No one really finds soul-nourishing satisfaction in the daily recitation of “what did you do with your shoes,” “why is there Weetabix on your shirt,” “where is the reading record,” and “please walk faster or you’ll miss registration. Again.” So men opt out, women unthinkingly pick up the slack, and men who do buck the trend get treated like rare and splendid animals in the zoological garden of the schoolyard.
Think of all the times you’ve heard a man praised for doing some trivial necessity of parenting. The times when one mum will solemnly interrupt a bitching session about manly deficiencies to announce that her husband is great because he makes the packed lunches and even sometimes babysits. As if a man putting food in his own children’s backpacks, or deigning to be present for them for one evening, was performing some exceptional act of love, rather than doing the kind of thing women are presumed to perform as naturally as breathing.
The giddy celebration of male adequacy is bad enough, but its flipside is the finger-pointing whisper that he shouldn’t be doing it at all. Remember when we found out that Nick Clegg did the school run and columnists went to town on how it was a terrible infringement on a deputy PM’s time to be moderately involved in his own children’s lives? It’s the old two-step of social control: if someone’s acting out of type, making sure they’re pegged as an outlier is the best way to get everyone else in line, and if that’s not enough, go on the attack.
And what are royals for, if not to point our fingers at? You can talk around the houses explaining why we have a monarchy, but no one really cares about resolving the head of state/head of government dilemma, and no one really cares about tradition unless it’s a tradition they’ve decided they like. The Windsors are type specimens maintained in a giant, gold enclosure.

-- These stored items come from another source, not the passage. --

/-- Put a slot's frame on the bus. -/
def canStart (s : State) (c k : Nat) (f : CanFrame) : State :=
  let s := setCan s c (fun d => { d with onBus := some k })
  let s := setCanSlot s c k (fun d => { d with pend := some { f with attempts := f.attempts + 1 } })
  canSlotPoints (send s Out.canFrame c [f.id] f.data) c k

/-- Whether a channel may start frames (R438, R442). -/
def canMaySend (s : State) (c : Nat) : Bool :=
  let d := canCh s c
  d.on && !d.busOff && canMode s c != 1 && canMode s c != 2 && d.onBus.isNone

/-- CAN_TX_START (R433): of the frames pending for at least 1 µs the one with the lowest key, then the lowest slot. -/
def execCanTxStart (ch : Fin 8) (s : State) : Res :=
  let c := ch.val
  let s := canSync s c
  if !canMaySend s c then .next s
  else
    let l := (canCh s c).slots.filterMap (fun e => match e.2.pend with
      | some f => if f.since + us ≤ s.t0 ∧ !f.tt then some (e.1, f) else none
      | none => none)
    match l with
    | [] => .next s
    | x :: r => let y := r.foldl (fun a b => if canKey b.2.id < canKey a.2.id then b else a) x
                .next (canStart s c y.1 y.2)

/-- A frame whose attempt failed: withdrawn, out of time, out of attempts, or it waits for the next opportunity with the data that superseded it (R432, R435). -/
def canFailed (s : State) (c k : Nat) (f : CanFrame) (ack : Bool) : State :=
  let n := param s pCanSlotRetry (c * 32 + k)
  let dl := param s pCanSlotDeadline (c * 32 + k) * us
  match f.ending with
  | some e => canEnd s c k e
  | none =>
    if f.tt then canEnd s c k 8
    else if dl ≠ 0 ∧ f.since + dl ≤ s.t0 then canEnd s c k 4
    else if n ≠ 0 ∧ n + 1 ≤ f.attempts then canEnd s c k (if ack then 2 else 3)
    else canSlotPoints (setCanSlot s c k (fun d => { d with pend := some { f with data := d.next.getD f.data }, next := none })) c k

/-- CAN_TX_ATTEMPT_END (R435, R440, R441): 0 sent, 1 ACK error without and 2 with a dominant bit during the error flag, 3 another error, 4 arbitration lost, 5 a delay beyond transmitter delay compensation (R430). -/
def execCanTxAttemptEnd (ch : Fin 8) (result : Fin 6) (dur : Half) (s : State) : Res :=
  let c := ch.val
  match (canCh s c).onBus with
  | none => .next s
  | some k =>
    match (canSlot s c k).pend with
    | none => .next (setCan s c (fun d => { d with onBus := none }))
    | some f =>
      let old := canState s c
      let s := canBusy (setCan s c (fun d => { d with onBus := none })) c dur.toNat
      let res := result.val
      if res = 0 then
        let s := canHeard (setCan s c (fun d => { d with tx := (d.tx + 1) % 2 ^ 32, tec := d.tec - 1, txdTimeout := false })) c
        let s := canEnd (setCanSlot s c k (fun d => { d with pend := some f })) c k 1
        -- withheld or disabled while the frame was on the bus: what followed it ends too
        let s := match f.ending with | some e => canEnd s c k e | none => s
        let s := if 3 ≤ canMode s c then canTake (setCan s c (fun d => { d with rx := (d.rx + 1) % 2 ^ 32 })) c f.id s.t0 f.data else s
        .next (canPoints (canNote s c old) c)
      else if res = 4 then .next (canFailed s c k { f with attempts := f.attempts - 1 } false)
      else
        let ack := decide (res ≤ 2)
        let passive := decide (127 < (canCh s c).tec ∨ 127 < (canCh s c).rec_)
        let s := canError s c (if res = 1 ∧ passive then 0 else 8) 0
        let s := if res = 5 then note s Ev.canTdcRange (0x60 + c / 2) c 0 [f.id] else s
        let s := setCan s c (fun d => { d with aloneRun := if ack then d.aloneRun + 1 else 0 })
        let d := canCh s c
        let s := if 16 ≤ d.aloneRun ∧ !d.alone then note (setCan s c (fun d => { d with alone := true })) Ev.busAlone (0x60 + c / 2) c 0 [] else s
        .next (canPoints (canFailed s c k f ack) c)

/-- CAN_TXD_TIMEOUT (R426): the transceiver releases the bus; the controller detects a bit error in its attempt. -/
def execCanTxdTimeout (ch : Fin 8) (s : State) : Res :=
  let c := ch.val
  let s := canSync s c
  if !(canCh s c).on then .next s else .next (canPoints (setCan s c (fun d => { d with txdTimeout := true })) c)

/-- CAN_BUS_OFF_RECOVERY (R442): 128 occurrences of 11 recessive bits. -/
def execCanBusOffRecovery (ch : Fin 8) (s : State) : Res :=
  let c := ch.val
  let d := canCh s c
  if !(d.busOff && d.recovering) then .next s
  else
    let old := canState s c
    .next (canPoints (canNote (setCan s c (fun d => { d with busOff := false, recovering := false, tec := 0, rec_ := 0 })) c old) c)

/-- CAN_SLOT_DEADLINE (R435): a frame past its deadline ends; an attempt in progress finishes first. -/
def execCanSlotDeadline (ch : Fin 8) (slot : Fin 32) (s : State) : Res :=
  let c := ch.val
  let k := slot.val
  match (canSlot s c k).pend with
  | none => .next s
  | some f =>
    let dl := param s pCanSlotDeadline (c * 32 + k) * us
    if dl = 0 ∨ s.t0 < f.since + dl ∨ (canCh s c).onBus = some k then .next s else .next (canEnd s c k 4)

/-- CAN_HOLD_REPEAT (R436): in silent hold a CYCLIC slot with REPEAT enters its last frame again at its writer's interval, for 5 s. -/
def execCanHoldRepeat (ch : Fin 8) (slot : Fin 32) (s : State) : Res :=
  let c := ch.val
  let k := slot.val
  let d := canSlot s c k
  let n := node s (c / 2)
  let iv := d.applyAt - d.applyPrev
  let cyc := (canStations s c).any (fun x => (station s x).blocks.any (fun b => !b.input && b.slot == k && b.txMode == 0))
  match d.entered with
  | none => .next s
  | some (id, data) =>
    if !n.silent ∨ !cyc ∨ param s pCanSlotHold (c * 32 + k) = 0 ∨ iv = 0 ∨ s.t0 < d.repAt + iv ∨ n.silentSince + 5 * sec < s.t0 then .next s
    else
      let stn := ((canStations s c).find? (fun x => (station s x).blocks.any (fun b => !b.input && b.slot == k)))
      .next (canEnter (setCanSlot s c k (fun d => { d with repAt := d.repAt + iv })) c k id data stn false)

/-! ### TTCAN (R447-R450) -/

/-- The time in ns that a master gives its references, and whether it is T1 (R448). -/
def ttSource (s : State) (c : Nat) : Nat := if param s pCanTtMasterTime c = 0 ∨ (domain s 1).st = 0 then s.t0 else t1At s s.t0

/-- TT_REFERENCE_SEND (R448): a master's reference at TT_CYCLE; a potential master's goes out only when it wins. -/
def execTtReferenceSend (ch : Fin 8) (won : Bool) (s : State) : Res :=
  let c := ch.val
  let s := canSync s c
  let d := canCh s c
  let role := param s pCanTtRole c
  let cur := d.tt = 4 ∨ role = 2
  let due := match d.ref with | some t => t + canCycle s c | none => 0
  let passive := 127 < d.tec ∨ 127 < d.rec_
  if !d.on ∨ d.busOff ∨ passive ∨ canMode s c = 1 ∨ canMode s c = 2 ∨ !(role == 2 || role == 3) ∨ s.t0 < due then .next s
  else if !cur ∧ !won then .next s
  else
    let cnt := match d.ref with | some _ => (d.cycle + 1) % 64 | none => 0
    let m := ttSource s c / canNtu s c
    let lvl2 := param s pCanTtLevel c = 2
    let t1 := decide (param s pCanTtMasterTime c ≠ 0) && decide ((domain s 1).st ≠ 0)
    let disc := d.disc || (match d.srcT1 with | some x => x != t1 | none => false)
    let data := leBytes 1 cnt ++ (if lvl2 then leBytes 1 (if disc then 128 else 0) ++ leBytes 2 (m % 65536) else [])
    let s := if d.tt ≠ 4 ∧ role = 3 then note s Ev.ttMasterChange (0x60 + c / 2) c 0 [cnt] else s
    let s := setCan s c (fun d => { d with tt := 4, cycle := cnt, ref := some s.t0, mark := if lvl2 then some m else none, disc := false, srcT1 := some t1, syncLost := false, gap := false
                                           prio := param s pCanTtRefId c % 8, tx := (d.tx + 1) % 2 ^ 32, tec := d.tec - 1, txdTimeout := false, alone := false, aloneRun := 0 })
    let s := canPoints (send s Out.canFrame c [param s pCanTtRefId c] data) c
    if lvl2 ∧ flag s pCanT2Source c ∧ param s pTimeSource 2 = 2 then .next (takeMeas s 2 s.t0 ((m * canNtu s c : Nat) : Int)) else .next s

/-- TT_WINDOW (R450): a slot's exclusive window; `idle` whether the bus is free at it. -/
def execTtWindow (ch : Fin 8) (slot : Fin 32) (idle : Bool) (s : State) : Res :=
  let c := ch.val
  let k := slot.val
  let s := canSync s c
  let d := canCh s c
  match (canSlot s c k).pend with
  | none => .next s
  | some f =>
    let rep := max 1 (param s pCanSlotTtRepeat (c * 32 + k))
    let mine := (d.cycle + 64 - param s pCanSlotTtBase (c * 32 + k) % 64) % 64 % rep = 0
    let start := match d.ref with | some t => t + param s pCanSlotTtOffset (c * 32 + k) * canNtu s c | none => s.t0
    if !f.tt ∨ !mine ∨ s.t0 < start ∨ d.gap then .next s
    else if (d.tt = 3 ∨ d.tt = 4) ∧ idle ∧ s.t0 ≤ start + canBit s c ∧ canMaySend s c then .next (canStart s c k f)
    else .next (canEndLater s c k 8)

/-- TT_SYNC_LOSS (R449): no valid reference within 3 cycles. -/
def execTtSyncLoss (ch : Fin 8) (s : State) : Res :=
  let c := ch.val
  let d := canCh s c
  match d.ref with
  | none => .next s
  | some t =>
    if d.tt = 4 ∨ d.tt = 1 ∨ param s pCanTtRole c = 0 ∨ s.t0 < t + 3 * canCycle s c then .next s
    else .next (canPoints (setCan s c (fun d => { d with tt := 1, syncLost := true, run := 0, missedRefs := (d.missedRefs + 3) % 2 ^ 32 })) c)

They exist so we can see them practice being human.
The public wants Kate and William to be “normal”, but not normal-normal: we want a pristine reflection of nuclear mores, and we haven’t decided yet whether or not that involves “hands-on” fathering (i.e., a father who does any parenting at all). Hence, your phone going off to tell you that a man did the school run while his wife was ill. Because William and Kate can’t just be people. They have to be the ideal man and woman, having the ideal family, and we’re still fumbling towards what that looks like in a world with some feminism and a lot of backlash.